Search code examples
python-2.7csvnumpydouble-quotes

python/pandas:need help adding double quotes to columns


I need to add double quotes to specific columns in a csv file that my script generates.

Below is the goofy way I thought of doing this. For these two fixed-width fields, it works:

df['DATE'] = df['DATE'].str.ljust(9,'"')
df['DATE'] = df['DATE'].str.rjust(10,'"')

df['DEPT CODE'] = df['DEPT CODE'].str.ljust(15,'"')
df[DEPT CODE'] = df['DEPT CODE'].str.rjust(16,'"')

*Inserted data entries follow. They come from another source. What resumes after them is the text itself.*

-- ==== Sys2Proof/Machine/Commands.lean ====
section
/-! DEFINITION. The management commands other than the region commands: patrol and fill, history, retirement, the
memory port's, the event unit's, and the management unit's own. -/

namespace Sys2Proof.Machine

/-! ### Patrol and fill -/

/-- PATROL_SET (R88): the slot timer restarts whether or not a value changes. -/
def patrolSet (b : ArgBlock) (s : State) : Reply :=
  let period := argNat b 12 4
  match argFlag b 4 with
  | none => refuse .badArgument s
  | some enable =>
    if period < 10 ∨ 100000 < period then refuse .badArgument s
    else if s.management.frozen then refuse .frozen s
    else done (.patrol enable period)
      { s with patrol := { s.patrol with scanEnabled := enable, slotPeriod := period, slotStart := s.now } }

/-- R108: the engine starts on a region. -/
def State.startFill (i : Fin 32) (r : Region) (s : State) : State :=
  (((s.setRegion i (some { r with phase := .filling })).setFill (some
    { phase := .issuing, region := i, cursor := some r.base, watermark := some r.base, outstanding := [],
      unwritten := [], failed := none })).fillIssue)

/-- FILL_START (R107, R108). -/
def fillStart (b : ArgBlock) (s : State) : Reply :=
  match argIndex b with
  | none => refuse .badArgument s
  | some i =>
    match s.region i with
    | none => refuse .state s
    | some r =>
      if r.phase ≠ .offline then refuse .state s
      else if s.refersTo i then refuse .busy s
      else if s.patrol.fill.isSome then refuse .busy s
      else if s.memory.link = .down then refuse .linkDown s
      else if ¬ s.belowCapacity r.limit then refuse .badArgument s
      else if s.management.frozen ∧ r.fixed then refuse .frozen s
      else started (.fill i (some r.base)) (s.startFill i r)

/-- FILL_STOP (R113): with no line outstanding the fill ends at the same event. -/
def fillStop (_b : ArgBlock) (s : State) : Reply :=
  match s.patrol.fill with
  | none => refuse .state s
  | some f =>
    if f.phase ≠ .issuing then refuse .state s
    else started (.fill f.region f.watermark) (s.fillAdvance { f with phase := .stopping })

/-! ### Error history -/

/-- The occupied slots at or above a slot, in ascending order (R127). -/
def State.slotsFrom (s : State) (start : Nat) : List (Nat × HistoryEntry) :=
  (List.finRange 128).filterMap fun i => if start ≤ i.val then (s.slot i).map (i.val, ·) else none

/-- R127: the slot after the last entry returned, or END. -/
def nextSlotOf (all returned : List (Nat × HistoryEntry)) : Option Nat :=
  if all.length ≤ returned.length then none else returned.getLast?.map (·.1 + 1)

/-- HISTORY_QUERY (R127). -/
def historyQuery (b : ArgBlock) (s : State) : Reply :=
  let start := argNat b 4 2
  if 127 < start then refuse .badArgument s
  else
    let all := s.slotsFrom start
    done (.history (s.slotsFrom 0).length (nextSlotOf all (all.take 8)) (all.take 8)) s

/-- HISTORY_CLEAR (R128). -/
def historyClear (b : ArgBlock) (s : State) : Reply :=
  let l := argLine b 12
  if argNat b 4 1 = 1 then
    match (s.historySlot l).bind s.slot with
    | none => refuse .notFound s
    | some e => if e.retire = .queued then refuse .busy s else done .empty (s.forgetHistory fun e => e.line = l)
  else if argNat b 4 1 = 2 then
    let kept := ((s.slotsFrom 0).filter fun x => x.2.retire = .queued).length
    done (.cleared ((s.slotsFrom 0).length - kept) kept) (s.forgetHistory fun e => e.retire ≠ .queued)
  else refuse .badArgument s

/-! ### Retirement -/

/-- SPARE_SET (R131, R132). -/
def spareSet (b : ArgBlock) (s : State) : Reply :=
  let base := argLine b 12
  let count := argNat b 16 2
  if count = 0 ∨ 256 < count then refuse .badArgument s
  else match s.memory.capacity with
    | none => refuse .linkDown s
    | some c =>
      if c < base.toNat + count then refuse .badArgument s
      else if s.retirement.map ≠ [] ∨ s.retirement.queue ≠ [] ∨ s.occupancy .copy ≠ 0 then refuse .busy s
      else if s.overlapsRegion none base.toNat (base.toNat + count - 1) then refuse .overlap s
      else if s.management.frozen then refuse .frozen s
      else done (.spareArea base count)
        { s with retirement :=
            { s.retirement with area := some { base := base, spares := List.replicate count .free }
                                unavailable := false } }

/-- SPARE_MARK (R134). -/
def spareMark (b : ArgBlock) (s : State) : Reply :=
  let i := argNat b 4 2
  match s.retirement.area with
  | none => refuse .state s
  | some a =>
    match a.spares[i]? with
    | none => refuse .badArgument s
    | some x => if x ≠ .free then refuse .state s else done .empty (s.setSpare i .defective)

/-- SPARE_QUERY (R135). -/
def spareQuery (_b : ArgBlock) (s : State) : Reply :=
  done (.spare
    { area := s.retirement.area.map fun a => (a.base, a.spares.length)
      unavailable := s.retirement.area.isSome && s.retirement.unavailable
      counts := s.retirement.counts }) s

/-- RETIRE_LINE from a sender with a command tag (R140). -/
def retireLine (requester tag : Byte) (b : ArgBlock) (s : State) : Reply :=
  let l := argLine b 12
  match s.retireCheck l with
  | .noSpareArea => refuse .state s
  | .beyondCapacity => refuse .badArgument s
  | .inSpareArea => refuse .badArgument s
  | .pending => refuse .busy s
  | .queueFull => refuse .busy s
  | .noneFree => refuse .noSpare s
  | .unavailable => refuse .noSpare s
  | .accepted i =>
    started (.retirement l i) (s.enqueueRetire l (.manual { manager := requester, tag := tag }) i)

/-- A retire-queue entry is removed (R141). -/
def State.cancelRetire (q : RetireEntry) (s : State) : State :=
  State.noticeEnded q.origin q.line
    (State.setSpare q.spare .free
      { s with retirement := { s.retirement with queue := s.retirement.queue.filter fun x => x.line ≠ q.line } })

/-- RETIRE_CANCEL (R141). -/
def retireCancel (b : ArgBlock) (s : State) : Reply :=
  let l := argLine b 12
  if s.retirement.area.isNone then refuse .state s
  else match s.retirement.queue.find? fun q => q.line = l with
    | some q => done (.retirement l q.spare) (s.cancelRetire q)
    | none => if s.retirement.copying l then refuse .busy s else refuse .notFound s

/-- R142: an ACTIVE map entry is installed without a copy. -/
def State.loadRetired (l : LineNo) (i : Nat) (s : State) : State :=
  (s.setMap (insertMap
    { line := l, spare := i, state := .active, pending := none, auto := false, void := false, time := some s.now }
    s.retirement.map)).setSpare i .inUse

/-- RETIRE_LOAD (R142). -/
def retireLoad (b : ArgBlock) (s : State) : Reply :=
  let i := argNat b 4 2
  let l := argLine b 12
  match s.retirement.area with
  | none => refuse .state s
  | some a =>
    if a.spares.length ≤ i ∨ ¬ s.belowCapacity l ∨ a.contains l then refuse .badArgument s
    else if (s.retirement.entry l).isSome ∨ s.retirement.queued l ∨ s.retirement.copying l then refuse .busy s
    else if a.spares[i]? ≠ some .free then refuse .state s
    else if s.retirement.unavailable then refuse .state s
    else done .empty (s.loadRetired l i)

/-- RETIRE_QUERY (R138). -/
def retireQuery (b : ArgBlock) (s : State) : Reply :=
  let start := argNat b 4 2
  if s.retirement.area.isNone then refuse .state s
  else if 255 < start then refuse .badArgument s
  else
    let from' := s.retirement.map.zipIdx.map (fun x => (x.2, x.1)) |>.drop start
    done (.retireMap s.retirement.map.length (if from'.length ≤ 8 then none else some (start + 8)) (from'.take 8)) s

/-! ### Memory port, event unit and management unit -/

/-- TIMEOUT_SET (R83): for operations issued afterwards. -/
def timeoutSet (b : ArgBlock) (s : State) : Reply :=
  let v := argNat b 12 4
  if v < 100 ∨ 1000000 < v then refuse .badArgument s
  else if s.management.frozen then refuse .frozen s
  else done (.timeout v) { s with memory := { s.memory with mtimeout := v } }

/-- EVENT_GRANT (R158): the deliveries it allows follow at the same event, each an EVENT_DELIVERY. -/
def eventGrant (b : ArgBlock) (s : State) : Reply :=
  let n := argNat b 4 1
  if n = 0 ∨ 32 < n then refuse .badArgument s
  else
    let held := min (s.events.credits + n) 32
    done (.credits held) { s with events := { s.events with credits := held } }

/-- R168, R160: the manager changes; the event credits go to 0 and MANAGER_CHANGED is raised. -/
def State.changeManager (m : Fin 16) (s : State) : State :=
  State.raise
    { kind := .managerChanged, requester := some (BitVec.ofNat 8 m.val, 0), count := some s.management.manager.val }
    { s with management := { s.management with manager := m }, events := { s.events with credits := 0 } }

/-- MANAGER_SET (R168). -/
def managerSet (b : ArgBlock) (s : State) : Reply :=
  let n := argNat b 4 1
  if h : n < 16 then
    if s.management.frozen then refuse .frozen s else done (.manager ⟨n, h⟩) (s.changeManager ⟨n, h⟩)
  else refuse .badArgument s

/-- FREEZE (R170). -/
def freeze (_b : ArgBlock) (s : State) : Reply :=
  done .empty { s with management := { s.management with frozen := true } }

/-- The number of EXPIRED entries of all pools (R172). -/
def State.expiredCount (s : State) : Nat :=
  (List.finRange 64).countP fun i => (s.entry i).any fun e => e.phase = .expired

/-- What DEVICE_QUERY reads (R172). -/
def State.device (s : State) : DeviceView :=
  { requesterLink := s.port.link, memoryLink := s.memory.link, capacity := s.memory.capacity,
    announced := s.memory.announced, inUse := s.memory.inUse, requesterPool := s.occupancy .requester,
    patrolPool := s.occupancy .patrol, copyPool := s.occupancy .copy, expired := s.expiredCount,
    frozen := s.management.frozen, manager := s.management.manager,
    spareDefined := s.retirement.area.isSome, counts := s.retirement.counts,
    retireQueue := s.retirement.queue.length, repairQueue := s.patrol.repairQueue.length,
    eventQueue := s.events.queue.length, time := s.now }

/-- DEVICE_QUERY (R172). -/
def deviceQuery (_b : ArgBlock) (s : State) : Reply := done (.device s.device) s

end Sys2Proof.Machine
end

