-- ==== Sys2Proof/Machine/InnerRows.lean ====
section
/-! DEFINITION. The meanings of the rows that stand for steps of the bridge's own in the data path: each is taken once,
by itself. A row whose conditions do not hold has no effect: its event does not take place. Where a rule puts other steps
before a row's, they are taken first (`settleBefore`): deliveries before an acceptance, which may raise a record (R156), and
all that joins the waiting order at the event before a grant (R76). -/

namespace Sys2Proof.Machine

/-- ACCEPTANCE (R50). -/
def execAcceptance (s : State) : Host.Outcome State Fault Refusal := .next (s.settleBefore .acceptance).acceptance

/-- OWNERSHIP_PASS (R45). -/
def execOwnershipPass (s : State) : Host.Outcome State Fault Refusal := .next s.ownershipPass

/-- ISSUE_GRANT (R76, R77). -/
def execIssueGrant (s : State) : Host.Outcome State Fault Refusal := .next (s.settleBefore .issueGrant).issueGrant

/-- REPAIR_SERVICE (R99). -/
def execRepairService (s : State) : Host.Outcome State Fault Refusal := .next s.repairService

/-- FILL_ISSUE (R109). -/
def execFillIssue (s : State) : Host.Outcome State Fault Refusal := .next s.fillIssue

/-- COPY_START (R143). -/
def execCopyStart (s : State) : Host.Outcome State Fault Refusal := .next s.copyStart

/-- EVENT_DELIVERY (R156). -/
def execEventDelivery (s : State) : Host.Outcome State Fault Refusal := .next s.eventDelivery

end Sys2Proof.Machine
end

For the following field, it doesn't. It has a variable length. So, if the value is shorter than the standard 6-digits, I get extra double-quotes: "5673"""

df['ID'] = df['ID'].str.ljust(7,'"')
df['ID'] = df['ID'].str.rjust(8,'"')

I have tried zfill, but the data in the column is a series-- I get "pandas.core.series.Series" when i run

print type(df['ID'])

and I have not been able to convert it to string using astype. I'm not sure why. I have not imported numpy.

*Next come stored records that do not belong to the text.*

-- ==== Sys2Proof/WellFormed.lean ====
section
/-! DEFINITION. Which terms of `Instr` stand for an event that can happen. Every field of a packet covers its
whole range on the wire and is judged by the bridge itself (R179), so the rows with packet operands are well formed
as they stand; only the two rows for badly framed packets need a check, that the packet is badly framed. -/

namespace Sys2Proof

/-- A command is well formed unless it is a 'bad packet' that is in fact well framed. -/
def Instr.WellFormed : Instr → Bool
  | .requesterBadPacket kind length => requesterLength kind != some length
  | .memoryBadPacket kind length => memoryLength kind != some length
  | .coldReset _ | .requesterHello | .requesterReset | .requesterLossOfSignal => true
  | .lread _ _ _ | .lwrite _ _ _ _ | .lmerge _ _ _ _ _ | .mcmd _ _ _ => true
  | .acceptance | .ownershipPass | .issueGrant | .transmitPacket => true
  | .memoryHello _ _ | .memoryReset | .memoryLossOfSignal | .helloTimerExpiry => true
  | .sdata _ _ _ | .sdone _ _ | .completionTimeoutExpiry _ | .slotTimerExpiry => true
  | .repairService | .fillIssue | .copyStart | .eventDelivery => true
  | .regionDefine | .regionModify | .regionState | .regionRemove | .regionQuery => true
  | .patrolSet | .fillStart | .fillStop | .historyQuery | .historyClear => true
  | .spareSet | .spareMark | .spareQuery | .retireLine | .retireCancel | .retireLoad => true
  | .retireQuery | .timeoutSet | .eventGrant | .managerSet | .freeze | .deviceQuery => true
  | .unknownCommand => true

end Sys2Proof
end

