-- ==== Sys2Proof/Certificates/Slice0/Obligations.lean ====
section
/-! DEFINITION. The statements about the bridge. The hypotheses are about the state a command finds: for what comes from
outside or from a timer `s.settle`, in which the bridge has taken every step of its own; for a fall of the requester link
`s.settleArrival`, in which the packets of the two ingress queues have not been served (log entry 1); for an acceptance, a
grant and a management command `before.settleBefore`, in which the steps that go before it have been taken (log entry 6). -/

open Sys2Proof Sys2Proof.Machine

/-! ### The machine -/

/-- A step takes the command at the front of the queue. -/
def Obligations.StepTakesTheFrontCommand : Prop :=
  ∀ (c : Instr) (rest : List Instr) (s : State), s.pending = c :: rest → step s = exec c { s with pending := rest }

/-- With no command waiting, the bridge takes a step of its own, or sends a packet, or lets a timer expire, or a
microsecond passes (the model's choice, log entry 3); a bridge that can take no step of its own is settled, the event
being over. `s.settle` and `s.settleArrival` are log entry 1. -/
def Obligations.IdleBridgeActsByItself : Prop :=
  (∀ s : State, s.pending = [] →
    (s.nextInner = some .ownershipPass → step s = exec .ownershipPass s)
    ∧ (s.nextInner = some .repairService → step s = exec .repairService s)
    ∧ (s.nextInner = some .fillIssue → step s = exec .fillIssue s)
    ∧ (s.nextInner = some .copyStart → step s = exec .copyStart s)
    ∧ (s.nextInner = some .acceptance → step s = exec .acceptance s)
    ∧ (s.nextInner = some .command → step s = .next s.serveCommand)
    ∧ (s.nextInner = some .issueGrant → step s = exec .issueGrant s)
    ∧ (s.nextInner = some .eventDelivery → step s = exec .eventDelivery s)
    ∧ (s.nextInner = none →
        (s.port.link = .up ∧ s.port.transmit ≠ [] → step s = exec .transmitPacket s)
        ∧ (¬(s.port.link = .up ∧ s.port.transmit ≠ []) →
          (∀ i, s.firstExpiring = some i → step s = exec (.completionTimeoutExpiry i) s)
          ∧ (s.firstExpiring = none →
            (s.slotDue = true → step s = exec .slotTimerExpiry s)
            ∧ (s.slotDue = false →
              (s.helloDue = true ∧ s.memory.link = .down → step s = exec .helloTimerExpiry s)
              ∧ (¬(s.helloDue = true ∧ s.memory.link = .down) →
                step s = .next
                  { s with
                    events := { s.events with time := s.events.time + 1 }
                    memory := { s.memory with joined := [] } }))))))
  ∧ (∀ s : State, s.quiet = true →
    s.settle = { s with memory := { s.memory with joined := [] } }
    ∧ s.settleArrival = { s with memory := { s.memory with joined := [] } })

/-- Cold reset: every block at the value its chapter gives, the manager number the sum of the straps. -/
def Obligations.ColdResetEmptiesEveryBlock : Prop :=
  ∀ (p : Straps) (s : State), ∃ t, exec (.coldReset p) s = .next t
    ∧ (t.port.link = .down ∧ t.port.requests = [] ∧ t.port.commands = [] ∧ t.port.requestOwed = 0
      ∧ t.port.managementOwed = 0 ∧ t.port.transmit = [])
    ∧ (∀ i, t.region i = none)
    ∧ (∀ i, t.entry i = none) ∧ t.tracker.order = []
    ∧ (t.memory.link = .down ∧ t.memory.capacity = none ∧ t.memory.announced = none ∧ t.memory.records = []
      ∧ t.memory.waiting = [] ∧ t.memory.mtimeout = 20000 ∧ t.memory.helloStart = some 0 ∧ t.memory.sent = [.hello])
    ∧ (t.patrol.scanEnabled = false ∧ t.patrol.slotPeriod = 1000 ∧ t.patrol.slotStart = 0 ∧ t.patrol.pointer = 31
      ∧ t.patrol.repairQueue = [] ∧ t.patrol.fill = none)
    ∧ (∀ i, t.slot i = none)
    ∧ (t.retirement.area = none ∧ t.retirement.unavailable = false ∧ t.retirement.queue = [] ∧ t.retirement.map = []
      ∧ t.retirement.copy = none)
    ∧ (t.events.time = 0 ∧ t.events.queue = [] ∧ t.events.credits = 0 ∧ t.events.lost = 0 ∧ t.events.nextSeq = 0)
    ∧ t.management.frozen = false
    ∧ t.management.manager.val
      = (if p.a then 1 else 0) + (if p.b then 2 else 0) + (if p.c then 4 else 0) + (if p.d then 8 else 0)
    ∧ t.pending = s.pending

/-! ### The requester link -/

/-- A HELLO takes the link UP and the port hands its own; while UP it is discarded. `s.settleArrival` is log entry 1. -/
def Obligations.RequesterHelloBringsTheLinkUp : Prop :=
  ∀ s : State,
    (s.settleArrival.port.link = .down → exec .requesterHello s = .next
      { s.settleArrival with port :=
          { s.settleArrival.port with link := .up, transmit := s.settleArrival.port.transmit ++ [.hello] } })
    ∧ (s.settleArrival.port.link = .up → exec .requesterHello s = .next s.settleArrival)

/-- A request or a command sent with a credit joins the end of its queue; all that arrived before it has been accepted or
served. `s.settle` is log entry 1. -/
def Obligations.PacketsWithACreditJoinTheirQueue : Prop :=
  ∀ s : State, s.port.link = .up →
    (s.port.requests.length + s.port.requestOwed < 40 → ∀ (r t : Byte) (l : LineNo),
      exec (.lread r t l) s = .next
        { s.settle with port :=
            { s.settle.port with requests := s.settle.port.requests ++
                [{ requester := r, tag := t, line := l, body := .read }] } }
      ∧ (∀ d : Data, exec (.lwrite r t l d) s = .next
        { s.settle with port :=
            { s.settle.port with requests := s.settle.port.requests ++
                [{ requester := r, tag := t, line := l, body := .write d }] } })
      ∧ (∀ (m : Mask) (d : Data), exec (.lmerge r t l m d) s = .next
        { s.settle with port :=
            { s.settle.port with requests := s.settle.port.requests ++
                [{ requester := r, tag := t, line := l, body := .merge m d }] } }))
    ∧ (s.port.commands.length + s.port.managementOwed < 8 → ∀ (r t : Byte) (b : ArgBlock),
      exec (.mcmd r t b) s = .next
        { s.settle with port :=
            { s.settle.port with commands := s.settle.port.commands ++ [{ requester := r, tag := t, block := b }] } })

/-- A RESET or a loss of signal while UP is one requester-link reset, with its reason; while the link is DOWN every arrival
but a HELLO, and a loss of signal, is discarded without an effect, and a HELLO of any length is taken as a HELLO. No packet
that waits in a queue is served before: the regions, the history and the management unit are as they were.
`s.settleArrival` is log entry 1. -/
def Obligations.RequesterLinkFallsAndThenTakesOnlyAHello : Prop :=
  (∀ s : State, s.settleArrival.port.link = .up →
    (∃ u, exec .requesterReset s = .next u ∧ RequesterFell s.settleArrival u s.settleArrival.events .partnerReset)
    ∧ (∃ u, exec .requesterLossOfSignal s = .next u
      ∧ RequesterFell s.settleArrival u s.settleArrival.events .lossOfSignal))
  ∧ (∀ s : State, s.settleArrival.port.link = .down →
    exec .requesterReset s = .next s.settleArrival
    ∧ exec .requesterLossOfSignal s = .next s.settleArrival
    ∧ (∀ (kind : Byte) (n : Nat), kind ≠ 0x08 → exec (.requesterBadPacket kind n) s = .next s.settleArrival)
    ∧ (∀ n : Nat, exec (.requesterBadPacket 0x08 n) s = exec .requesterHello s)
    ∧ (∀ (r t : Byte) (l : LineNo), exec (.lread r t l) s = .next s.settleArrival
      ∧ (∀ d : Data, exec (.lwrite r t l d) s = .next s.settleArrival)
      ∧ (∀ (m : Mask) (d : Data), exec (.lmerge r t l m d) s = .next s.settleArrival))
    ∧ (∀ (r t : Byte) (b : ArgBlock), exec (.mcmd r t b) s = .next s.settleArrival))
  ∧ (∀ s : State, s.settleArrival.regions = s.regions ∧ s.settleArrival.history = s.history
    ∧ s.settleArrival.management = s.management ∧ s.settleArrival.port.commands = s.port.commands
    ∧ s.settleArrival.port.requests = s.port.requests ∧ s.settleArrival.port.link = s.port.link
    ∧ s.settleArrival.port.requestOwed = s.port.requestOwed
    ∧ s.settleArrival.port.managementOwed = s.port.managementOwed)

I tried using len() to get the length of the ID number and pass it to str.ljust and str.rjust as its first argument, but I think it got hung up on the data not being a string.

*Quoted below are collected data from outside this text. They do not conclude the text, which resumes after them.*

-- ==== Sys2Proof/Laws/Frames.lean ====
section
/-! SUPPORT. What each operation of a block leaves alone, field by field: one frame for each operation, so that no later
proof opens an operation to see that it does not touch a field. -/

namespace Sys2Proof.Machine

/-! ### The retirement unit -/

@[simp] theorem State.enqueueRetire_frame (l : LineNo) (o : RetireOrigin) (i : Nat) (s : State) :
    (s.enqueueRetire l o i).port = s.port ∧ (s.enqueueRetire l o i).regions = s.regions ∧
      (s.enqueueRetire l o i).tracker = s.tracker ∧ (s.enqueueRetire l o i).memory = s.memory ∧
      (s.enqueueRetire l o i).patrol = s.patrol ∧ (s.enqueueRetire l o i).history = s.history ∧
      (s.enqueueRetire l o i).events = s.events ∧ (s.enqueueRetire l o i).management = s.management ∧
      (s.enqueueRetire l o i).pending = s.pending := by simp [State.enqueueRetire]

@[simp] theorem State.copyStart_frame (s : State) :
    (s.copyStart).port = s.port ∧ (s.copyStart).regions = s.regions ∧ (s.copyStart).patrol = s.patrol ∧
      (s.copyStart).history = s.history ∧ (s.copyStart).events = s.events ∧
      (s.copyStart).management = s.management ∧ (s.copyStart).pending = s.pending := by
  unfold State.copyStart; (repeat' split) <;> simp

@[simp] theorem State.endCopy_frame (s : State) :
    (s.endCopy).port = s.port ∧ (s.endCopy).regions = s.regions ∧ (s.endCopy).tracker = s.tracker ∧
      (s.endCopy).memory = s.memory ∧ (s.endCopy).patrol = s.patrol ∧ (s.endCopy).history = s.history ∧
      (s.endCopy).events = s.events ∧ (s.endCopy).management = s.management ∧ (s.endCopy).pending = s.pending :=
  ⟨rfl, rfl, rfl, rfl, rfl, rfl, rfl, rfl, rfl⟩

@[simp] theorem State.moveSpares_frame (job : CopyJob) (s : State) :
    (s.moveSpares job).port = s.port ∧ (s.moveSpares job).regions = s.regions ∧
      (s.moveSpares job).tracker = s.tracker ∧ (s.moveSpares job).memory = s.memory ∧
      (s.moveSpares job).patrol = s.patrol ∧ (s.moveSpares job).history = s.history ∧
      (s.moveSpares job).events = s.events ∧ (s.moveSpares job).management = s.management ∧
      (s.moveSpares job).pending = s.pending := by
  unfold State.moveSpares; (repeat' split) <;> simp

@[simp] theorem State.activateMap_frame (job : CopyJob) (s : State) :
    (s.activateMap job).port = s.port ∧ (s.activateMap job).regions = s.regions ∧
      (s.activateMap job).tracker = s.tracker ∧ (s.activateMap job).memory = s.memory ∧
      (s.activateMap job).patrol = s.patrol ∧ (s.activateMap job).history = s.history ∧
      (s.activateMap job).events = s.events ∧ (s.activateMap job).management = s.management ∧
      (s.activateMap job).pending = s.pending :=
  ⟨rfl, rfl, rfl, rfl, rfl, rfl, rfl, rfl, rfl⟩

@[simp] theorem State.copySucceed_frame (r : Option (Fin 32)) (s : State) :
    (s.copySucceed r).port = s.port ∧ (s.copySucceed r).regions = s.regions ∧
      (s.copySucceed r).tracker = s.tracker ∧ (s.copySucceed r).memory = s.memory ∧
      (s.copySucceed r).management = s.management ∧ (s.copySucceed r).pending = s.pending := by
  unfold State.copySucceed; (repeat' split) <;> simp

Is there a simpler way to apply double-quotes as I need, or is the zfill going to be the way to go?


Solution

  • You can add a speech mark before / after:

    In [11]: df = pd.DataFrame([["a"]], columns=["A"])
    
    In [12]: df
    Out[12]:
       A
    0  a
    
    In [13]: '"' + df['A'] + '"'
    Out[13]:
    0    "a"
    Name: A, dtype: object
    

    Assigning this back:

    In [14]: df['A'] = '"' + df.A + '"'
    
    In [15]: df
    Out[15]:
         A
    0  "a"
    

    If it's for exporting to csv you can use the quoting kwarg:

    In [21]: df = pd.DataFrame([["a"]], columns=["A"])
    
    In [22]: df.to_csv()
    Out[22]: ',A\n0,a\n'
    
    In [23]: df.to_csv(quoting=1)
    Out[23]: '"","A"\n"0","a"\n'